-- ==== Sys2Proof/Syntax.lean ====
section
/-!
DEFINITION. The commands the CL-6416 takes, one constructor per row of spec/opcode_table.json. t is the instant of the
command on the device timescale in ps, m the master that makes an access (R375). What comes from outside the part (a
measured count, bytes read from host memory, the outcome of a check) is an operand.
-/
namespace Sys2Proof

/-- The master identities of R375. -/
inductive Master where
  | pcie | spi | keeper | ye (e : Fin 4) | tokDma | gleaner | lenuz | jtag
  deriving DecidableEq, Repr

/-- The identity of R375. -/
def Master.id : Master → Fin 16
  | .pcie => 1
  | .spi => 2
  | .keeper => 3
  | .ye e => ⟨4 + e.val, by omega⟩
  | .tokDma => 8
  | .gleaner => 9
  | .lenuz => 10
  | .jtag => 11

/-- The measurement status registers of R27, R40, R74, R132 and R234. -/
inductive MeasReg where
  | inp (n : Fin 16) | atom | plane (p : Fin 4) | bank (b : Fin 8) | link (n : Fin 4)
  deriving DecidableEq, Repr

/-- The drift windows of R36. -/
inductive DriftWindow where
  | w10 | w100 | w1000
  deriving DecidableEq, Repr

/-- The APLL configuration registers of R86. -/
inductive ApllCfgReg where
  | refmul | n | num | den
  deriving DecidableEq, Repr

/-- An entry of an APLL's trim table (R96): the gain of a bin, or tap j of a bin. -/
inductive TrimEntry where
  | gain (b : Fin 16) | tap (b j : Fin 16)
  deriving DecidableEq, Repr

/-- The ratio registers of R106; INT is a pair, committed by its _LO write (R8). -/
inductive RatioReg where
  | int | num | den
  deriving DecidableEq, Repr

/-- Where a hop takes effect: every member of a sheaf, or one output's immediate hop (R120). -/
inductive HopSite where
  | sheaf (k : Fin 16) | out (n : Fin 64)
  deriving DecidableEq, Repr

/-- What a bus-type fault captures (R309): master identity, access type, device or host address. -/
structure BusCapture where
  master : Fin 16
  access : Fin 4
  addr : DWord
  deriving DecidableEq, Repr

/-- The counters of R320 that a read clears. -/
inductive EvrCounter where
  | dropTrace | mergeLog | mergeAlarm
  deriving DecidableEq, Repr

/-- Where an instruction meets an uncorrectable error, if it does (R163): its own word in IMEM, or a DMEM word that it reads. -/
inductive EccAt where
  | none
  | imem
  | dmem
  deriving DecidableEq, Repr

/-- Where the main supplies fail during a capsule's commit, if they do (R271, R273): after the commit word, or in the midst of
writing it, which leaves some word. -/
inductive CommitCut where
  | none
  | afterWord
  | torn (left : BitVec 64)
  deriving DecidableEq, Repr


/-- What a phase of a calibration run has measured when it ends (R350): the settle interval the stimulus rate in Hz; phase
B each TDC's offset in 1/64 ps; phase C each output's mean of loopback time less placement, corrected for its bank TDC, in
1/64 ps; phase D GAIN and TAP0 to TAP15 of an APLL, in the units of R103. -/
inductive CalPhase where
  | settle (rate : Nat)
  | phaseB (offsets : Vector Int 25)
  | phaseC (means : Vector Int 64)
  | phaseD (x : Fin 2) (measured : Vector Rat 17)
  deriving DecidableEq, Repr

/-! ## Operands of the Yacor instructions (R192 to R211) -/

/-- Conditions of CMP and CMPI (R196). -/
inductive Cond where
  | eq | ne | lt | ge | ltu | geu
  deriving DecidableEq, Repr

/-- Functions of PLOG (R197). -/
inductive PredOp where
  | and_ | or_ | xor_ | nor
  deriving DecidableEq, Repr

/-- The device address of format D (R199): a word address, or a register plus a word offset. -/
inductive DevAddr where
  | abs (waddr : Fin 1048576)
  | idx (ra : Fin 16) (wofs : Fin 131072)
  deriving DecidableEq, Repr

/-- Commands of HOP (R207). -/
inductive HopOp where
  | hop | phase | hopPhase | cancel
  deriving DecidableEq, Repr

/-- Sources of SELREF (R208): a code, a register, or AUTO. -/
inductive SelSrc where
  | code (src : Fin 32)
  | reg (ra : Fin 16)
  | auto
  deriving DecidableEq, Repr

/-- What an event row says of the device accesses of an instruction (R169): the k-th one is never answered, or its answer
comes so many YAC cycles after its slot; and both of two such things. -/
inductive SlotEvent where
  | none
  | timeout (k : Nat)
  | late (k excess : Nat)
  | both (x y : SlotEvent)
  deriving DecidableEq, Repr

/-- The access of an instruction that a row of R169 is about, and what befalls its other accesses. -/
structure SlotAt where
  k : Nat
  more : SlotEvent
  deriving DecidableEq, Repr

/-- An access of a master to a DMEM word (R164). -/
inductive DmemAccess where
  | readLo | readHi | writeHi (v : Word) | writeLo (v : Word) | burst (lo hi : Word)
  deriving DecidableEq, Repr

/-- A write of YEe_PC, YEe_Gi or YEe_PRED (R183). -/
inductive YePoke where
  | pc (v : Word) | gHi (i : Fin 16) (v : Word) | gLo (i : Fin 16) (v : Word) | pred (v : Word)
  deriving DecidableEq, Repr

/-! ## Operands of the token engine, the resets and the host ports -/

/-- The counters of R260 that a read clears. -/
inductive TokCounter where
  | kcWait | errs
  deriving DecidableEq, Repr

/-- The resets of the host link (R380). -/
inductive HifReset where
  | perst | hotReset | linkDown | flr | island
  deriving DecidableEq, Repr

/-- How an SPI READ frame ends (R384, R385): after its words, with a word's 256 wait bytes, or within a word. -/
inductive SpiEnd where
  | whole | stalled | cut
  deriving DecidableEq, Repr
/-- An 8b/10b character of a Lenuz line (R215): a control character K or a data character D, with its byte. -/
inductive Symbol where
  | k (b : Byte)
  | d (b : Byte)
  deriving DecidableEq, Repr


/-- An APLL, and the signed phase errors of its latest detector cycles in 1/64 ps, the last one last (R91). -/
structure DetectorErrors where
  apll : Fin 2
  errs : List Int
  deriving DecidableEq, Repr

/-- What an APLL shows each millisecond: the largest phase error, and where its tuning lies between the rails, in thousandths
(R90, R96). -/
structure ApllReading where
  pherr : Nat
  tune : Nat
  deriving DecidableEq, Repr

/-- A STEP of an engine (R181): NOSLEEP of the word written, the memory error that its instruction meets (R163), and what
befalls its accesses (R169). -/
structure StepRun where
  nosleep : Bool
  ecc : EccAt
  slots : SlotEvent
  deriving DecidableEq, Repr

/-- A gate that closes with the handshake busy (R329): the island (0 YAC, 1 MGT, 2 TOK, 3 LNZ), and the access in flight where a
master waits for a read of it. A write in flight is discarded and leaves nothing. -/
structure ForcedGate where
  island : Fin 4
  reader : Option Master
  deriving DecidableEq, Repr

/-- A request for a reseed (R274): CONFIRM, and how many of its five steps are done when the supplies fail; 5: they do not. -/
structure ReseedAsk where
  confirm : Byte
  steps : Fin 6
  deriving DecidableEq, Repr

/-- A tamper sensor and its reading (R275). -/
structure TamperReading where
  sensor : Fin 9
  value : Int
  deriving DecidableEq, Repr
---*---
> _Problem statement_:
Retype, in the same exact form, the lines of the material above from the line holding "inductive SlotEvent where" through the line holding "inductive YePoke where".

> _Result below_:
inductive SlotEvent where
  | none
  | timeout (k : Nat)
  | late (k excess : Nat)
  | both (x y : SlotEvent)
  deriving DecidableEq, Repr

/-- The access of an instruction that a row of R169 is about, and what befalls its other accesses. -/
structure SlotAt where
  k : Nat
  more : SlotEvent
  deriving DecidableEq, Repr

/-- An access of a master to a DMEM word (R164). -/
inductive DmemAccess where
  | readLo | readHi | writeHi (v : Word) | writeLo (v : Word) | burst (lo hi : Word)
  deriving DecidableEq, Repr

/-- A write of YEe_PC, YEe_Gi or YEe_PRED (R183). -/
inductive YePoke where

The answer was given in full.